WHAT IS EXPECTED: Needed from the data below: every line from the one with "match s.victim (if" up to and including the one with "match s.fur.relocs.find? fun", repeated exactly and with nothing else.

INFORMATION SHOWN:
┏━━

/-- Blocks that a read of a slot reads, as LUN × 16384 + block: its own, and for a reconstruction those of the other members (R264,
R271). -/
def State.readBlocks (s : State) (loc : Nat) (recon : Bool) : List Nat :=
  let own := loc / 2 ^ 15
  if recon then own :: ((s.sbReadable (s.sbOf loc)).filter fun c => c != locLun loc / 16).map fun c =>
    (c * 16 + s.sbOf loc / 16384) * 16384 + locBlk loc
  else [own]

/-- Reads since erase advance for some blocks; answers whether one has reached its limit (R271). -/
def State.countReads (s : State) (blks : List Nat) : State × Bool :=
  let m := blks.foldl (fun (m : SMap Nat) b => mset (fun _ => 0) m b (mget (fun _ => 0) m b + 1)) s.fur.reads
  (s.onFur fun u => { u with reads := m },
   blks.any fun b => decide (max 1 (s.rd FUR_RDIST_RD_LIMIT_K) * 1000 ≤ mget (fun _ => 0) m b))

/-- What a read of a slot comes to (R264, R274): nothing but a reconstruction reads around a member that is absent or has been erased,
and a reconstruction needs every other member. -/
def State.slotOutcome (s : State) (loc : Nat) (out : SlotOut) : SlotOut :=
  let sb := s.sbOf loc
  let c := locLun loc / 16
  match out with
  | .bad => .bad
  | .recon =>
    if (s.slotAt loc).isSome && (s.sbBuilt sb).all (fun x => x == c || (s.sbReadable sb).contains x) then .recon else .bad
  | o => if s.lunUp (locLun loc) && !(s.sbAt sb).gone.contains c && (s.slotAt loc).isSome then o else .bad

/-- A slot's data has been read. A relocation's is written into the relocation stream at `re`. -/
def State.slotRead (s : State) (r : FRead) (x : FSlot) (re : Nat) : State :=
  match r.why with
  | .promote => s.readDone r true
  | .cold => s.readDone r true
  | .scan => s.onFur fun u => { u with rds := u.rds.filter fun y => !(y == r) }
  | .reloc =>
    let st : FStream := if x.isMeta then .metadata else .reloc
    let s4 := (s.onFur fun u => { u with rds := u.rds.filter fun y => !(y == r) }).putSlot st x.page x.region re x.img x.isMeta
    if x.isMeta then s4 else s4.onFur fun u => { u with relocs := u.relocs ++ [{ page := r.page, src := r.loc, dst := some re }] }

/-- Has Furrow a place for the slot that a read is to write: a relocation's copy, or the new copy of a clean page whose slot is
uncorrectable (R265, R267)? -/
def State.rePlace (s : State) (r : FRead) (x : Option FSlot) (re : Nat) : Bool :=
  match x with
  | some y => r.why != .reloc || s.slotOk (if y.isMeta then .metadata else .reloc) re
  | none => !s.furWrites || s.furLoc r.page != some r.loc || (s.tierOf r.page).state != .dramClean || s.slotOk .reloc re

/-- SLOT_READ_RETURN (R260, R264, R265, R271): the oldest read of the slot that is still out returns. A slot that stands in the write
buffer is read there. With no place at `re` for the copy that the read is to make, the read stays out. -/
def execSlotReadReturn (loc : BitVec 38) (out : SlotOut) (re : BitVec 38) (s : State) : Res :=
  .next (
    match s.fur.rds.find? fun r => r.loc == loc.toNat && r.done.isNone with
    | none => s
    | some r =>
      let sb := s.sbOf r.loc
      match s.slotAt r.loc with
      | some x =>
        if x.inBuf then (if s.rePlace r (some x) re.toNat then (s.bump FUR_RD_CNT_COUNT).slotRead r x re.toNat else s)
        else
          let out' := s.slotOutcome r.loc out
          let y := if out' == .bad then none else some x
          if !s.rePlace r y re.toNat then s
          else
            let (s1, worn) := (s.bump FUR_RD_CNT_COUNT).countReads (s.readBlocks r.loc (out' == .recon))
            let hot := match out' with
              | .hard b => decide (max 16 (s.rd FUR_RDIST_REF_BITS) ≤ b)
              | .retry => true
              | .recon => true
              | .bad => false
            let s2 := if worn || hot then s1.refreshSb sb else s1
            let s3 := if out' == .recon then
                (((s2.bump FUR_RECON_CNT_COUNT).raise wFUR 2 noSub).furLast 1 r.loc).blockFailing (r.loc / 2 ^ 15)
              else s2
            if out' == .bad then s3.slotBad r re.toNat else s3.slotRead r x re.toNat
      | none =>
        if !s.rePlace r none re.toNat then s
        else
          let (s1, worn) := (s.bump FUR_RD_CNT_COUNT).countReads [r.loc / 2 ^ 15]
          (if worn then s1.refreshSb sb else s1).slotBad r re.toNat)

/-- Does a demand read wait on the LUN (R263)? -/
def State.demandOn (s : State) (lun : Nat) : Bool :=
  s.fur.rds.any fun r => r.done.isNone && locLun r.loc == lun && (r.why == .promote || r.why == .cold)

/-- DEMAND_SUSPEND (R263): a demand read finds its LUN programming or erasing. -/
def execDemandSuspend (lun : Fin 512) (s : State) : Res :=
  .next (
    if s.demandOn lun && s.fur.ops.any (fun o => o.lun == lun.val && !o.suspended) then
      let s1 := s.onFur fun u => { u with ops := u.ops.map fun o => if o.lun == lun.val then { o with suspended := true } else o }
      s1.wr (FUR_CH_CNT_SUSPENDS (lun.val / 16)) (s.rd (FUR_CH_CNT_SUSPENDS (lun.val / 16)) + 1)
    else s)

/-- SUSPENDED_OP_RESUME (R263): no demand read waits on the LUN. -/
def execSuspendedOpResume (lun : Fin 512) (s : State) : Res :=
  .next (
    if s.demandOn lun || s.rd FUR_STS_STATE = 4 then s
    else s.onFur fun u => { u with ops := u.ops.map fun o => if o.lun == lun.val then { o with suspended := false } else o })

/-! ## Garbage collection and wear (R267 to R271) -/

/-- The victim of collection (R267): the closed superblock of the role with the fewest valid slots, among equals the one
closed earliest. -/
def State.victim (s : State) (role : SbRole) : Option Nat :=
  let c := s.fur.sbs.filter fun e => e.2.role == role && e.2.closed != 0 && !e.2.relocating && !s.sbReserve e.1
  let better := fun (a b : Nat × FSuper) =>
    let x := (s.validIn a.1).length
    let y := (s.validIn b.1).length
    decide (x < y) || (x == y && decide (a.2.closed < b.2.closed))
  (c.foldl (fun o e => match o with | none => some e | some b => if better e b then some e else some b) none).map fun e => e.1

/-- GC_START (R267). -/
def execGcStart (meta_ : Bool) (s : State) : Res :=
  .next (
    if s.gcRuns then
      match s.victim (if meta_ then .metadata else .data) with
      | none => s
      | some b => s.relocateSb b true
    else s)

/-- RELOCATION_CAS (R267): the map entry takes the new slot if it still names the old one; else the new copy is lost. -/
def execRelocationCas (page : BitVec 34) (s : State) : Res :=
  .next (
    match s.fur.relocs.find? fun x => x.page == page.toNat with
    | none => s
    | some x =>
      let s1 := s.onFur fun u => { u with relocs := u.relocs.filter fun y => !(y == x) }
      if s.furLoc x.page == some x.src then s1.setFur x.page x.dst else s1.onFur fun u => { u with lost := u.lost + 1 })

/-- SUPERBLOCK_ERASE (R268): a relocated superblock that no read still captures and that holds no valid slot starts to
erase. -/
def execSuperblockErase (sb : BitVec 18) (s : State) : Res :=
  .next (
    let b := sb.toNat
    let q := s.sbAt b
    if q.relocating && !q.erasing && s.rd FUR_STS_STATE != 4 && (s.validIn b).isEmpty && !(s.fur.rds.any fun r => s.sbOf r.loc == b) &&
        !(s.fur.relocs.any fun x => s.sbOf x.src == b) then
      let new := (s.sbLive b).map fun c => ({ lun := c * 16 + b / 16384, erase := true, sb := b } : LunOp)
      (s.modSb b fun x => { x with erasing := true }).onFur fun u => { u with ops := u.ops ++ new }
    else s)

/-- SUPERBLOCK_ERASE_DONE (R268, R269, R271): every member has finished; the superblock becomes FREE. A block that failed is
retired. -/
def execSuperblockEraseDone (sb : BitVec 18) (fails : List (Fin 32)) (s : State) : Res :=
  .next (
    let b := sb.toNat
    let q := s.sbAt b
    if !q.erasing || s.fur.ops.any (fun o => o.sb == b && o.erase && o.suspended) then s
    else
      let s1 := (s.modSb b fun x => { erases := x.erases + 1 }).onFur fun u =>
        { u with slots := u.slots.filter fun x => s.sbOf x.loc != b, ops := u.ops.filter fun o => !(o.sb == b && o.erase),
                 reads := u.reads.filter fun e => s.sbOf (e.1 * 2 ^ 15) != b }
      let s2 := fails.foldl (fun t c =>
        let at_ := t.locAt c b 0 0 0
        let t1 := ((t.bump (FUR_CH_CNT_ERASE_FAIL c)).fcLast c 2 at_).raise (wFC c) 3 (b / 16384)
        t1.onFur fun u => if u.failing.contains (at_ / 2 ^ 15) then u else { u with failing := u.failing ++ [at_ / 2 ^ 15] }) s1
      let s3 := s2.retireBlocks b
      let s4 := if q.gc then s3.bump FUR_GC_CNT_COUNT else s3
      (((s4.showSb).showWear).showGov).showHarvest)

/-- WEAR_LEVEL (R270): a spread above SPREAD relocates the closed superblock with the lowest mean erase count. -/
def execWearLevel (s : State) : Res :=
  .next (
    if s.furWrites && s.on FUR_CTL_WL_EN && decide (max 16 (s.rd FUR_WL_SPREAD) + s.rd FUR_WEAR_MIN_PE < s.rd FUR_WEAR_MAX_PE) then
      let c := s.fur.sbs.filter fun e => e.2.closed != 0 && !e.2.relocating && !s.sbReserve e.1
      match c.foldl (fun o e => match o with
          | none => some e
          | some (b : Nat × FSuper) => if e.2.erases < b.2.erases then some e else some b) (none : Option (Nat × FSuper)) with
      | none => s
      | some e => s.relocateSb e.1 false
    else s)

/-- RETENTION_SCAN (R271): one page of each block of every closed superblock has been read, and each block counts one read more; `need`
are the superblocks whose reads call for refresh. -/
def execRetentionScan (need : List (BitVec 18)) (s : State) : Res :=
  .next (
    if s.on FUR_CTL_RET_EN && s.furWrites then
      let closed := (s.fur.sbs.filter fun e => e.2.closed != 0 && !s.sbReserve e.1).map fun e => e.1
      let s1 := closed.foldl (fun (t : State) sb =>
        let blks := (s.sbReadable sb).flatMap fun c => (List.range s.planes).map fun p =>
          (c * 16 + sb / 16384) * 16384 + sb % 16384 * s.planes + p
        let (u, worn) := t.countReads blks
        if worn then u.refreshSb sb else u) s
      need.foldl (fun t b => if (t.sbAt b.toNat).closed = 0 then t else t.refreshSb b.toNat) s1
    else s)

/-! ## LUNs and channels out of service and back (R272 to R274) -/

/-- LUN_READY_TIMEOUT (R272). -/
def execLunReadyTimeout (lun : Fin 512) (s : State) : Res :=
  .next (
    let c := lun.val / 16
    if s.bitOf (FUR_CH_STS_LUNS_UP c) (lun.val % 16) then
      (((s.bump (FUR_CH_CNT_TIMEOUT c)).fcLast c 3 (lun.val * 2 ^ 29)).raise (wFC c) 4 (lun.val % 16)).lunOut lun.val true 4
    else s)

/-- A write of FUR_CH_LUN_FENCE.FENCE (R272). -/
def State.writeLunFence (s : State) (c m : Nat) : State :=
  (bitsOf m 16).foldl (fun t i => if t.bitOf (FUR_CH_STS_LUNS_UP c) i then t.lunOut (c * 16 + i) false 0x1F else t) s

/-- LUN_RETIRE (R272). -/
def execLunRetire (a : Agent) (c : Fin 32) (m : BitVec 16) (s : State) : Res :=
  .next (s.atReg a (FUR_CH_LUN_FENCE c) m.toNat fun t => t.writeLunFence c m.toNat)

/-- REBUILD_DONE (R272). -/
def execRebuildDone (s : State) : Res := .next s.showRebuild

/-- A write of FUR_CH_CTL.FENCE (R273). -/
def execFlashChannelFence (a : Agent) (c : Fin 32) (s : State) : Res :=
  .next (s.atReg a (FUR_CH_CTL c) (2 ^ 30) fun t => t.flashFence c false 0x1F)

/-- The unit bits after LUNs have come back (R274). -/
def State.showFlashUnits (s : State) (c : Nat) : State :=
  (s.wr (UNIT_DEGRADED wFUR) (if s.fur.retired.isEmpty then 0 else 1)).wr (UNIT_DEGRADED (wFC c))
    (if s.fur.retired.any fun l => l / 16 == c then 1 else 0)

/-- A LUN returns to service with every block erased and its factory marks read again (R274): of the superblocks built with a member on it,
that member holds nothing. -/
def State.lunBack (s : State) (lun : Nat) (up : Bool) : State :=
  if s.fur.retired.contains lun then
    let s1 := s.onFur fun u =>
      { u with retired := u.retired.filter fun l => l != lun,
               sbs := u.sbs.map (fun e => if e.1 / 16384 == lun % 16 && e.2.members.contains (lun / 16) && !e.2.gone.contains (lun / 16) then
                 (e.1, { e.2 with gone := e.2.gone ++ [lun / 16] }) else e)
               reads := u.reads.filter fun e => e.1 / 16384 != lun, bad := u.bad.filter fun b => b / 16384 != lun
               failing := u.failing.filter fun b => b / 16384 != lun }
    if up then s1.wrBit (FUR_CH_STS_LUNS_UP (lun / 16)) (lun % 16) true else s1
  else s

┗━━

WRITTEN ANSWER:
      match s.victim (if meta_ then .metadata else .data) with
      | none => s
      | some b => s.relocateSb b true
    else s)

/-- RELOCATION_CAS (R267): the map entry takes the new slot if it still names the old one; else the new copy is lost. -/
def execRelocationCas (page : BitVec 34) (s : State) : Res :=
  .next (
    match s.fur.relocs.find? fun x => x.page == page.toNat with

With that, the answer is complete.